The neutron count distribution was varied gradually compared to the rod drop experiment because of the insertion by actuator-drive, and kept at a constant value at the end of transient behavior in view of the presence of the external neutron source, as shown in Fig. 3.15. The estimate by the EKF technique of the neutron counts showed almost the same distribution as of the experiment. In subcriticality monitoring by the inverse kinetic method shown in Fig. 3.16, the fluctuation in the monitoring values increased remarkably after the transient as the neutron count decreased. In EKF, the monitoring values importantly followed the subcriticality in the transient behavior without fluctuation. Moreover, the estimated subcriticality by the EKF technique was found to be significantly more accurate than that by the inverse kinetic method, demonstrating the validity of the estimate by EKF and the reliability of subcriticality monitoring.

Fig. 3.15
figure 15

Neutron count rate distribution during C1 drop transient with external neutron source (Ref. [22])

Fig. 3.16
figure 16

Comparison of subcriticality monitoring between the inverse method and the EKF technique in ADS transient experiment (Ref. [22])

In the transient experiment with the external neutron source, the Seff values should be considered variable in addition to the detection efficiency since these values can be varied by the insertion of control rods. Thus, to improve monitoring accuracy, in future studies, the modeling of the space-state equation has to be modified on the basis of Seff and detection efficiency.

3.4 Conclusion

Kinetic experiments on ADS with 14 MeV neutrons were conducted at KUCA. The kinetic experimental and numerical analyses revealed the following: Measurement and calculation methods proven reliable for the evaluation of subcriticality effects down to 6 %Δk/k. Anticipating an ADS subcriticality level around 3 %Δk/k, the measurement methodology and the calculation precision were considered convenient for the study of ADS at KUCA. Moreover, optical fiber detectors were considered promising in the evaluation of the subcriticality and the prompt neutron decay constant evaluation at KUCA, although detector position dependency was observed in kinetic measurements by using the optical fiber detection system.

In the ADS experiments with spallation neutrons, the measurement of kinetics parameters was conducted by both the PNS and Feynman-α methods with the use of optical fiber detectors, under subcriticality ranging between 1160 and 11556 pcm. The results confirmed the validity of the prompt neutron decay constant and the subcriticality in dollar units through the deduction of kinetics parameters. The detector position dependency, neutron spectrum, and subcriticality measurement methods still remained, however, in these ADS experiments.
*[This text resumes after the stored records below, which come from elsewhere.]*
-- ==== Sys2Proof/Machine/Flow.lean ====
section
/-!
DEFINITION. Opcodes and happenings of FLOW and CIPH (spec/10).
-/

set_option Elab.async false

namespace Sys2Proof.Machine

def targetFlow (_ : State) (t : Nat) : Bool := t == 0x06FFF
def targetCiph : State → Nat → Bool := targetRegions 0x07 0x0B

/-! ### Flow opcodes (R318 to R322) -/

/-- FLOW_IFACE_SET (Table 10-6). -/
def flowIfaceSetOp : OpDef where
  code := 0x0601
  lo := 1
  hi := 1
  targetOk := targetFlow
  check := fun c s =>
    let i := (c.p 0).fld 31 24; let m := (c.p 0).fld 23 22
    firstRej [param (s.laneIface i).isSome 0, param (m != 3) 0, resv c 0 20 20, param (!s.streams i || m == 0) 0]
  effect := sets fun c s => s.updFi ((c.p 0).fld 31 24) fun x =>
    { x with classMode := (c.p 0).fld 23 22, missDiscard := (c.p 0).bit 21, defaultFlow := (c.p 0).fld 19 0 }

def execFlowIfaceSet (c : Cmd) (s : State) : Ans := serve flowIfaceSetOp c s

/-- An entry of FLOW_SET: flow, CIPH, PIN, thread, context, quantum (Table 10-7). -/
structure FlowEntry where
  flow : Nat
  ciph : Bool
  pin : Bool
  thread : Nat
  ctx : Nat
  quantum : Nat
  deriving DecidableEq, Repr

def flowEntries (c : Cmd) : List FlowEntry :=
  (List.range ((c.p 0).fld 9 0)).map fun e =>
    ⟨(c.p (1 + 4 * e)).fld 19 0, (c.p (1 + 4 * e)).bit 31, (c.p (1 + 4 * e)).bit 30, (c.p (2 + 4 * e)).fld 31 14,
     (c.p (3 + 4 * e)).fld 31 12, (c.p (4 + 4 * e)).fld 31 16⟩

/-- The flows of a direction as (flow, thread, context of a ciphered flow, pin) after entries. -/
def State.bindings (s : State) (d : Way) : List (Nat × Nat × Option Nat × Bool) :=
  if d = 0 then s.flow.rx.filterMap fun e => e.2.map fun f => (e.1, f.thread, if f.ciph then some f.ctx else none, f.pin)
  else s.flow.tx.filterMap fun e => e.2.map fun f => (e.1, f.thread, if f.ciph then some f.ctx else none, f.pin)

def bindAfter (es : List FlowEntry) (l : List (Nat × Nat × Option Nat × Bool)) : List (Nat × Nat × Option Nat × Bool) :=
  es.foldl (fun l e =>
    let r := l.filter fun x => x.1 != e.flow
    if e.quantum = 0 then r else r ++ [(e.flow, e.thread, if e.ciph then some e.ctx else none, e.pin)]) l

/-- No context serves two flows (CTX_IN_USE). -/
def ctxClash : List (Nat × Nat × Option Nat × Bool) → Bool
  | [] => false
  | x :: r => (x.2.2.1.isSome && r.any fun y => y.2.2.1 == x.2.2.1) || ctxClash r

/-- A thread of kind STREAM would carry more than one flow (R320). -/
def State.streamShared (s : State) (d : Way) (l : List (Nat × Nat × Option Nat × Bool)) : Bool :=
  l.any fun x => (if d = 0 then (s.rxThread x.2.1).stream else (s.txThread x.2.1).stream) &&
    decide (1 < (l.filter fun y => y.2.1 == x.2.1).length)

def flowFieldChecks (c : Cmd) : List (Option Rej) :=
  (List.range ((c.p 0).fld 9 0)).flatMap fun e =>
    [resv c (1 + 4 * e) 29 20, resv c (2 + 4 * e) 13 0, resv c (3 + 4 * e) 11 0,
     param (let q := (c.p (4 + 4 * e)).fld 31 16; q == 0 || decide (64 ≤ q) || (c.p 0).fld 31 30 == 1) (4 + 4 * e),
     resv c (4 + 4 * e) 15 0]

/-- The commit of one entry in the transmit direction (R319). -/
def State.setFlowTx (e : FlowEntry) (s : State) : State :=
  match s.txFlow e.flow with
  | none =>
    if e.quantum = 0 then s else s.setTxFlow e.flow { thread := e.thread, ciph := e.ciph, ctx := e.ctx, pin := e.pin, quantum := e.quantum }
  | some x =>
    if e.quantum = 0 then
      let s1 := s.dropQueue e.flow
      let s2 := if x.ciph then s1.setTxCtx x.ctx {} else s1
      s2.withFlow { s2.flow with tx := Tab.set none s2.flow.tx e.flow none }
    else
      let s1 := if x.thread = e.thread then s else s.idle e.flow
      let y := { x with thread := e.thread, ciph := e.ciph, ctx := e.ctx, pin := e.pin, quantum := e.quantum,
                        deficit := if x.thread = e.thread then x.deficit else 0 }
      s1.setTxFlow e.flow y

/-- The commit of one entry in the receive direction. -/
def State.setFlowRx (e : FlowEntry) (s : State) : State :=
  let s1 := match s.rxFlow e.flow with
    | some x => if e.quantum = 0 && x.ciph then s.setRxCtx x.ctx {} else s
    | none => s
  s1.withFlow { s1.flow with
    rx := Tab.set none s1.flow.rx e.flow (if e.quantum = 0 then none else some ⟨e.thread, e.ciph, e.ctx, e.pin⟩) }

/-- FLOW_SET (Table 10-7, R319, R320). -/
def flowSetOp : OpDef where
  code := 0x0602
  queue := some 2
  lo := 5
  hi := 2045
  targetOk := targetFlow
  check := fun c s =>
    let ws := waysOf ((c.p 0).fld 31 30)
    let n := (c.p 0).fld 9 0
    let es := flowEntries c
    let after (d : Way) := bindAfter es (s.bindings d)
    let pins := (((if ws.contains 0 then after 0 else s.bindings 0) ++ (if ws.contains 1 then after 1 else s.bindings 1)).filterMap
      fun x => if x.2.2.2 then some x.1 else none).eraseDups
    firstRej ([param (!ws.isEmpty) 0, resv c 0 29 10, param (decide (1 ≤ n ∧ n ≤ 511)) 0,
      param (c.params.length == 1 + 4 * n) 0xFFFF 5] ++ flowFieldChecks c ++
      (ws.map fun d => param (!ctxClash (after d)) 0xFFFF 0x1F) ++
      (ws.flatMap fun d => es.map fun e => stateErr (e.quantum != 0 || (s.bindings d).any fun x => x.1 == e.flow) 0x1D) ++
      (ws.map fun d => stateErr (!s.streamShared d (after d)) 0x47) ++ [stateErr (decide (pins.length ≤ 16384)) 0x21])
  effect := sets fun c s =>
    let ws := waysOf ((c.p 0).fld 31 30)
    let es := flowEntries c
    let s1 := es.foldl (fun s e => s.useRecord e.flow) s
    let s2 := if ws.contains 1 then es.foldl (fun s e => s.setFlowTx e) s1 else s1
    let s3 := if ws.contains 0 then es.foldl (fun s e => s.setFlowRx e) s2 else s2
    (s3.refreshPools).runAll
Transient experiments were carried out to evaluate the performance of subcriticality monitoring by the EKF technique in the presence of an external neutron source. To ensure the conditions in EKF, a basic transient experiment was conducted by dropping the control rod at the critical state. In a comparison of the subcriticality by the inverse kinetic method and the EKF technique, the advantage of EKF was indicated over the robustness of the estimate with good accuracy even at low counts. Additionally, the initial condition used in the filtering technique was confirmed as valid through comparison with measured subcriticality by the rod drop method in the basic transient experiment. In the transient experiments in the presence of an external neutron source, the EKF technique was applied to subcriticality monitoring (time resolution: 1 s), with the use of the initial condition in the basic experiments. The EKF technique significantly indicated a significant advantage in reducing fluctuation and estimating more accurately compared with the inverse method, demonstrating the applicability to the subcriticality monitor.